● Task objective:
Below are some records; find each line that carries the word "fadd" and copy it.

● Stored items:
theorem RoundTrip.notBase (h : Hdr) (d a : BitVec 6) : Statement (.notBase h d a) := by
  intro hw hg _ rest
  refine decode_base (i := .notBase h d a) (h := h) (opc := 0x1E) (f := (0 : BitVec 6) ++ a ++ d) hw hg ⟨by decide, by decide⟩ rfl ?_ rest
  simp [baseInstr, base_d, base_a, base_b]

theorem RoundTrip.notExt (h : Hdr) (x : Ext) : Statement (.notExt h x) := fun hw hg _ rest =>
  decode_entry (i := .notExt h x) (h := h) (opc := 0x1E) rfl hw hg ⟨by decide, by decide, rfl⟩ rfl ⟨rfl, trivial⟩ rest

theorem RoundTrip.lop3 (h : Hdr) (x : Ext) : Statement (.lop3 h x) := fun hw hg _ rest =>
  decode_entry (i := .lop3 h x) (h := h) (opc := 0x1F) rfl hw hg ⟨by decide, by decide, rfl⟩ rfl ⟨rfl, trivial⟩ rest

theorem RoundTrip.shl (h : Hdr) (d a : BitVec 6) (n : BitVec 5) : Statement (.shl h d a n) := by
  intro hw hg _ rest
  refine decode_base (i := .shl h d a n) (h := h) (opc := 0x20) (f := (0 : BitVec 1) ++ n ++ a ++ d) hw hg ⟨by decide, by decide⟩ rfl ?_ rest
  have f := shift_fields h 0x20 n a d
  simp only [baseInstr, f.1, f.2.1, f.2.2.1, f.2.2.2, Bool.false_eq_true, if_false]

theorem RoundTrip.shlExt (h : Hdr) (x : Ext) : Statement (.shlExt h x) := fun hw hg _ rest =>
  decode_entry (i := .shlExt h x) (h := h) (opc := 0x20) rfl hw hg ⟨by decide, by decide, rfl⟩ rfl ⟨rfl, rfl, trivial⟩ rest

theorem RoundTrip.shr (h : Hdr) (d a : BitVec 6) (n : BitVec 5) : Statement (.shr h d a n) := by
  intro hw hg _ rest
  refine decode_base (i := .shr h d a n) (h := h) (opc := 0x21) (f := (0 : BitVec 1) ++ n ++ a ++ d) hw hg ⟨by decide, by decide⟩ rfl ?_ rest
  have f := shift_fields h 0x21 n a d
  simp only [baseInstr, f.1, f.2.1, f.2.2.1, f.2.2.2, Bool.false_eq_true, if_false]

theorem RoundTrip.shrExt (h : Hdr) (x : Ext) : Statement (.shrExt h x) := fun hw hg _ rest =>
  decode_entry (i := .shrExt h x) (h := h) (opc := 0x21) rfl hw hg ⟨by decide, by decide, rfl⟩ rfl ⟨rfl, rfl, trivial⟩ rest

theorem RoundTrip.sar (h : Hdr) (d a : BitVec 6) (n : BitVec 5) : Statement (.sar h d a n) := by
  intro hw hg _ rest
  refine decode_base (i := .sar h d a n) (h := h) (opc := 0x22) (f := (0 : BitVec 1) ++ n ++ a ++ d) hw hg ⟨by decide, by decide⟩ rfl ?_ rest
  have f := shift_fields h 0x22 n a d
  simp only [baseInstr, f.1, f.2.1, f.2.2.1, f.2.2.2, Bool.false_eq_true, if_false]

theorem RoundTrip.sarExt (h : Hdr) (x : Ext) : Statement (.sarExt h x) := fun hw hg _ rest =>
  decode_entry (i := .sarExt h x) (h := h) (opc := 0x22) rfl hw hg ⟨by decide, by decide, rfl⟩ rfl ⟨rfl, rfl, trivial⟩ rest

theorem RoundTrip.rot (h : Hdr) (d a : BitVec 6) (n : BitVec 5) : Statement (.rot h d a n) := by
  intro hw hg _ rest
  refine decode_base (i := .rot h d a n) (h := h) (opc := 0x24) (f := (0 : BitVec 1) ++ n ++ a ++ d) hw hg ⟨by decide, by decide⟩ rfl ?_ rest
  have f := shift_fields h 0x24 n a d
  simp only [baseInstr, f.1, f.2.1, f.2.2.1, f.2.2.2, Bool.false_eq_true, if_false]

theorem RoundTrip.rotExt (h : Hdr) (x : Ext) : Statement (.rotExt h x) := fun hw hg _ rest =>
  decode_entry (i := .rotExt h x) (h := h) (opc := 0x24) rfl hw hg ⟨by decide, by decide, rfl⟩ rfl ⟨rfl, rfl, trivial⟩ rest

theorem RoundTrip.shf (h : Hdr) (x : Ext) : Statement (.shf h x) := fun hw hg _ rest =>
  decode_entry (i := .shf h x) (h := h) (opc := 0x23) rfl hw hg ⟨by decide, by decide, rfl⟩ rfl ⟨rfl, trivial⟩ rest

theorem RoundTrip.popc (h : Hdr) (d a : BitVec 6) : Statement (.popc h d a) := by
  intro hw hg _ rest
  refine decode_base (i := .popc h d a) (h := h) (opc := 0x25) (f := (0 : BitVec 6) ++ a ++ d) hw hg ⟨by decide, by decide⟩ rfl ?_ rest
  simp [baseInstr, base_d, base_a, base_b]

theorem RoundTrip.popcExt (h : Hdr) (x : Ext) : Statement (.popcExt h x) := fun hw hg _ rest =>
  decode_entry (i := .popcExt h x) (h := h) (opc := 0x25) rfl hw hg ⟨by decide, by decide, rfl⟩ rfl ⟨rfl, trivial⟩ rest

theorem RoundTrip.clz (h : Hdr) (d a : BitVec 6) : Statement (.clz h d a) := by
  intro hw hg _ rest
  refine decode_base (i := .clz h d a) (h := h) (opc := 0x26) (f := (0 : BitVec 6) ++ a ++ d) hw hg ⟨by decide, by decide⟩ rfl ?_ rest
  simp [baseInstr, base_d, base_a, base_b]

theorem RoundTrip.clzExt (h : Hdr) (x : Ext) : Statement (.clzExt h x) := fun hw hg _ rest =>
  decode_entry (i := .clzExt h x) (h := h) (opc := 0x26) rfl hw hg ⟨by decide, by decide, rfl⟩ rfl ⟨rfl, trivial⟩ rest

theorem RoundTrip.brev (h : Hdr) (d a : BitVec 6) : Statement (.brev h d a) := by
  intro hw hg _ rest
  refine decode_base (i := .brev h d a) (h := h) (opc := 0x27) (f := (0 : BitVec 6) ++ a ++ d) hw hg ⟨by decide, by decide⟩ rfl ?_ rest
  simp [baseInstr, base_d, base_a, base_b]

theorem RoundTrip.brevExt (h : Hdr) (x : Ext) : Statement (.brevExt h x) := fun hw hg _ rest =>
  decode_entry (i := .brevExt h x) (h := h) (opc := 0x27) rfl hw hg ⟨by decide, by decide, rfl⟩ rfl ⟨rfl, trivial⟩ rest

theorem RoundTrip.bfe (h : Hdr) (x : Ext) : Statement (.bfe h x) := fun hw hg _ rest =>
  decode_entry (i := .bfe h x) (h := h) (opc := 0x28) rfl hw hg ⟨by decide, by decide, rfl⟩ rfl ⟨rfl, trivial⟩ rest

theorem RoundTrip.bfi (h : Hdr) (x : Ext) : Statement (.bfi h x) := fun hw hg _ rest =>
  decode_entry (i := .bfi h x) (h := h) (opc := 0x29) rfl hw hg ⟨by decide, by decide, rfl⟩ rfl ⟨rfl, trivial⟩ rest

theorem RoundTrip.icmp (h : Hdr) (x : Ext) : Statement (.icmp h x) := fun hw hg _ rest =>
  decode_entry (i := .icmp h x) (h := h) (opc := 0x2A) rfl hw hg ⟨by decide, by decide, rfl⟩ rfl ⟨rfl, trivial⟩ rest

theorem RoundTrip.isel (h : Hdr) (x : Ext) : Statement (.isel h x) := fun hw hg _ rest =>
  decode_entry (i := .isel h x) (h := h) (opc := 0x2B) rfl hw hg ⟨by decide, by decide, rfl⟩ rfl ⟨rfl, trivial⟩ rest

theorem RoundTrip.mov (h : Hdr) (d a : BitVec 6) : Statement (.mov h d a) := by
  intro hw hg _ rest
  refine decode_base (i := .mov h d a) (h := h) (opc := 0x2C) (f := (0 : BitVec 6) ++ a ++ d) hw hg ⟨by decide, by decide⟩ rfl ?_ rest
  simp [baseInstr, base_d, base_a, base_b]

theorem RoundTrip.movExt (h : Hdr) (x : Ext) : Statement (.movExt h x) := fun hw hg _ rest =>
  decode_entry (i := .movExt h x) (h := h) (opc := 0x2C) rfl hw hg ⟨by decide, by decide, rfl⟩ rfl ⟨rfl, trivial⟩ rest

theorem RoundTrip.movi (h : Hdr) (x : Ext) : Statement (.movi h x) := fun hw hg _ rest =>
  decode_entry (i := .movi h x) (h := h) (opc := 0x2D) rfl hw hg ⟨by decide, by decide, rfl⟩ rfl ⟨rfl, trivial⟩ rest

theorem RoundTrip.lea (h : Hdr) (x : Ext) : Statement (.lea h x) := fun hw hg _ rest =>
  decode_entry (i := .lea h x) (h := h) (opc := 0x2E) rfl hw hg ⟨by decide, by decide, rfl⟩ rfl ⟨rfl, trivial⟩ rest

theorem RoundTrip.iadd64 (h : Hdr) (d a b : BitVec 6) : Statement (.iadd64 h d a b) := by
  intro hw hg _ rest
  refine decode_base (i := .iadd64 h d a b) (h := h) (opc := 0x2F) (f := b ++ a ++ d) hw hg ⟨by decide, by decide⟩ rfl ?_ rest
  simp [baseInstr, base_d, base_a, base_b]

theorem RoundTrip.iadd64Ext (h : Hdr) (x : Ext) : Statement (.iadd64Ext h x) := fun hw hg _ rest =>
  decode_entry (i := .iadd64Ext h x) (h := h) (opc := 0x2F) rfl hw hg ⟨by decide, by decide, rfl⟩ rfl ⟨rfl, trivial⟩ rest

theorem RoundTrip.fadd (h : Hdr) (d a b : BitVec 6) : Statement (.fadd h d a b) := by
  intro hw hg _ rest
  refine decode_base (i := .fadd h d a b) (h := h) (opc := 0x30) (f := b ++ a ++ d) hw hg ⟨by decide, by decide⟩ rfl ?_ rest
  simp [baseInstr, base_d, base_a, base_b]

● Response for this exercise:
theorem RoundTrip.fadd (h : Hdr) (d a b : BitVec 6) : Statement (.fadd h d a b) := by
  refine decode_base (i := .fadd h d a b) (h := h) (opc := 0x30) (f := b ++ a ++ d) hw hg ⟨by decide, by decide⟩ rfl ?_ rest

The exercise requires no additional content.